Ein gewisses Verständnis habe ich für diese Ansicht, sofern (zuverlässige) Berufs- oder Vereinsbetreuer betroffen sind. Allerdings benötigt das Betreuungsgericht spätestens beim nächsten Vergütungsantrag eine Information zur Geltendmachung des Pflichtteils. Ansonsten lässt sich ggf. nicht korrekt beurteilen, ob der Betroffene vermögend oder mittellos ist.
Bei ehrenamtlichen Betreuern (insbesondere Fam.-Angehörigen) bietet sich eine zeitnaher Hinweis bzw. eine Nachfrage jedoch sehr an.
Und zum Schluss noch ein Thema.

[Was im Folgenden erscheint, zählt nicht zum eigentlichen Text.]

-- ==== Sys2Proof/Tests/Slice0.lean ====
section
/-!
SUPPORT. The author's own tests: ill-formed terms that the check refuses, one written-out word for each instruction,
witnesses for the hypotheses of the statements, and small one-step tests.
-/
namespace Sys2Proof.Tests
open Sys2Proof.Machine
set_option Elab.async false

/-! ### Ill-formed terms (R50 item 5): the check refuses each, and so does the decoder -/

theorem test_wf_loops :
    ([.loop 0 1 0, .loopReg 0 1 0] : List Instr).all (fun i =>
      !i.wf && (match (encode i).map decode with | some (.ok _) => false | _ => true)) = true := by
  decide +kernel

theorem test_wf_registers :
    ([.sysrd 1 6, .sysrd 1 0x13, .syswr 1 0x80, .syswr 1 0x3F] : List Instr).all (fun i =>
      !i.wf && (match (encode i).map decode with | some (.ok _) => false | _ => true)) = true := by
  decide +kernel

theorem test_wf_lines :
    ([.icinv 1 0] : List Instr).all (fun i =>
      !i.wf && (match (encode i).map decode with | some (.ok _) => false | _ => true)) = true := by
  decide +kernel

theorem test_wf_float :
    ([.vadd 1 2 3 .e4m3 0, .vsub 1 2 3 .e4m3 0, .vmul 1 2 3 .e4m3 0, .vfma 1 2 3 .e4m3 0,
      .vfms 1 2 3 .e4m3 0, .vmin 1 2 3 .e4m3 0, .vmax 1 2 3 .e4m3 0, .vabs 1 2 .i32 0,
      .vneg 1 2 .i32 0, .vadds 1 2 3 .e5m2 0, .vmuls 1 2 3 .e5m2 0, .vfmas 1 2 3 .e5m2 0] : List Instr).all (fun i =>
      !i.wf && (match (encode i).map decode with | some (.ok _) => false | _ => true)) = true := by
  decide +kernel

theorem test_wf_integer :
    ([.viadd 1 2 3 .f16 0, .visub 1 2 3 .f16 0, .vimul 1 2 3 .f16 0, .vimin 1 2 3 .f16 0,
      .vimax 1 2 3 .f16 0, .viminu 1 2 3 .f16 0, .vimaxu 1 2 3 .f16 0, .vand 1 2 3 .f16 0,
      .vor 1 2 3 .f16 0, .vxor 1 2 3 .f16 0, .vshl 1 2 3 .f16 0, .vshr 1 2 3 .f16 0,
      .vsar 1 2 3 .f16 0, .viadds 1 2 3 .e5m2 0, .vidx 1 .f32 0] : List Instr).all (fun i =>
      !i.wf && (match (encode i).map decode with | some (.ok _) => false | _ => true)) = true := by
  decide +kernel

theorem test_wf_lanes :
    ([.vcmpeq 1 2 3 .e4m3 0, .vcmplt 1 2 3 .e4m3 0, .vcmple 1 2 3 .e4m3 0, .vrsum 1 2 .e5m2 0,
      .vrmax 1 2 .e5m2 0, .vrmin 1 2 .e5m2 0] : List Instr).all (fun i =>
      !i.wf && (match (encode i).map decode with | some (.ok _) => false | _ => true)) = true := by
  decide +kernel

theorem test_wf_select :
    ([.vsel 1 2 3 .f32 0] : List Instr).all (fun i =>
      !i.wf && (match (encode i).map decode with | some (.ok _) => false | _ => true)) = true := by
  decide +kernel

theorem test_wf_convert :
    ([.vcvt 1 2 .rne .f16 .f16 0, .vpack 1 2 3 .f32, .vpack 1 2 3 .i32, .vunpk 1 2 2 .bf16,
      .vunpk 1 2 0 .e4m3, .vcvtn4 1 2 .rne .i32 0, .vcvtw4 1 2 .i8 0] : List Instr).all (fun i =>
      !i.wf && (match (encode i).map decode with | some (.ok _) => false | _ => true)) = true := by
  decide +kernel

theorem test_wf_matrix :
    ([.mpass 1 2 3 12 4, .mldw 3 1 2 4] : List Instr).all (fun i =>
      !i.wf && (match (encode i).map decode with | some (.ok _) => false | _ => true)) = true := by
  decide +kernel

/-! ### A word of each instruction, written out from the formats of R41 and the tables of R46 to R49 -/

theorem test_decode_integer :
    decode 0x06BC0000 = .ok (.add 5 3 6) ∧ decode 0x06BC0400 = .ok (.sub 5 3 6) ∧
    decode 0x06BC0800 = .ok (.and 5 3 6) ∧ decode 0x06BC0C00 = .ok (.or 5 3 6) ∧
    decode 0x06BC1000 = .ok (.xor 5 3 6) ∧ decode 0x06BC1400 = .ok (.andn 5 3 6) ∧
    decode 0x06BC1800 = .ok (.sll 5 3 6) ∧ decode 0x06BC1C00 = .ok (.srl 5 3 6) ∧
    decode 0x06BC2000 = .ok (.sra 5 3 6) ∧ decode 0x06BC2400 = .ok (.rol 5 3 6) ∧
    decode 0x06BC2800 = .ok (.slt 5 3 6) ∧ decode 0x06BC2C00 = .ok (.sltu 5 3 6) ∧
    decode 0x06BC3000 = .ok (.seq 5 3 6) ∧ decode 0x06BC3400 = .ok (.min 5 3 6) ∧
    decode 0x06BC3800 = .ok (.max 5 3 6) ∧ decode 0x06BC3C00 = .ok (.minu 5 3 6) ∧
    decode 0x06BC4000 = .ok (.maxu 5 3 6) ∧ decode 0x06B04425 = .ok (.slli 5 3 37) ∧
    decode 0x06B04825 = .ok (.srli 5 3 37) ∧ decode 0x06B04C25 = .ok (.srai 5 3 37) ∧
    decode 0x06BC5000 = .ok (.sel 5 3 6) ∧ decode 0x06BC5400 = .ok (.addw 5 3 6) ∧
    decode 0x06BC5800 = .ok (.subw 5 3 6) := by
  decide +kernel

theorem test_decode_immediate :
    decode 0x0ABFFFFE = .ok (.addi 5 3 0xFFFFE) ∧ decode 0x0EBFFFFE = .ok (.andi 5 3 0xFFFFE) ∧
    decode 0x12BFFFFE = .ok (.ori 5 3 0xFFFFE) ∧ decode 0x16BFFFFE = .ok (.xori 5 3 0xFFFFE) ∧
    decode 0x1ABFFFFE = .ok (.slti 5 3 0xFFFFE) ∧ decode 0x1EBFFFFE = .ok (.sltiu 5 3 0xFFFFE) ∧
    decode 0x22FFFFFD = .ok (.limm 5 0x7FFFFD) ∧ decode 0x26C56789 = .ok (.lshi 5 0x456789) ∧
    decode 0x32812345 = .ok (.addpc 5 0x12345) := by
  decide +kernel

Der Betreuer ist nicht von der Vertretung ausgeschlossen. Die Geltendmachung von Pflichtteilsansprüchen gegen einen gemeinsamen Bruder sind Parallelerklärungen. Der Betreuer hat für sich und seinen Betreuten jeweils separat zu entscheiden, ob er den Pflichtteil geltend macht oder nicht. Dabei kann er sogar auf unterschiedliche Ergebnisse kommen. Es handelt sich aber gerade nicht um eine Auseinadersetzung des Nachlasses, sondern um die Inanspruchnahme von Rechten, welche Betreuer und Betreuter nebeneinander und jeder für sich aus eigenem Recht haben. Dass der Anspruchsgegner in beiden Fällen identisch ist, führt zu keinem Vertretungsausschluss.
Ein Interessengegensatz und damit eine mögliche Bestellung eines Ergänzungsbetreuers kann aber durchaus auch in diesen Fällen in Betracht kommen, wenn der Betreuer zunächst seinen eigenen Pflichtteil in trockenen Tüchern haben möchte, weil z. B. der Nachlass schon zu einem Großteil verbraucht wurde und eine Realisierung des Anspruches im Hinblick auf das sonstige "Vermögen" des Erben schwierig werden könnte.
Es lassen sich auch noch andere Fällen finden, in denen der Betreuer ggf. ein Interesse hat, dass der Pflichtteil für seinen betreuten Bruder nicht oder erst später geltend gemacht wird.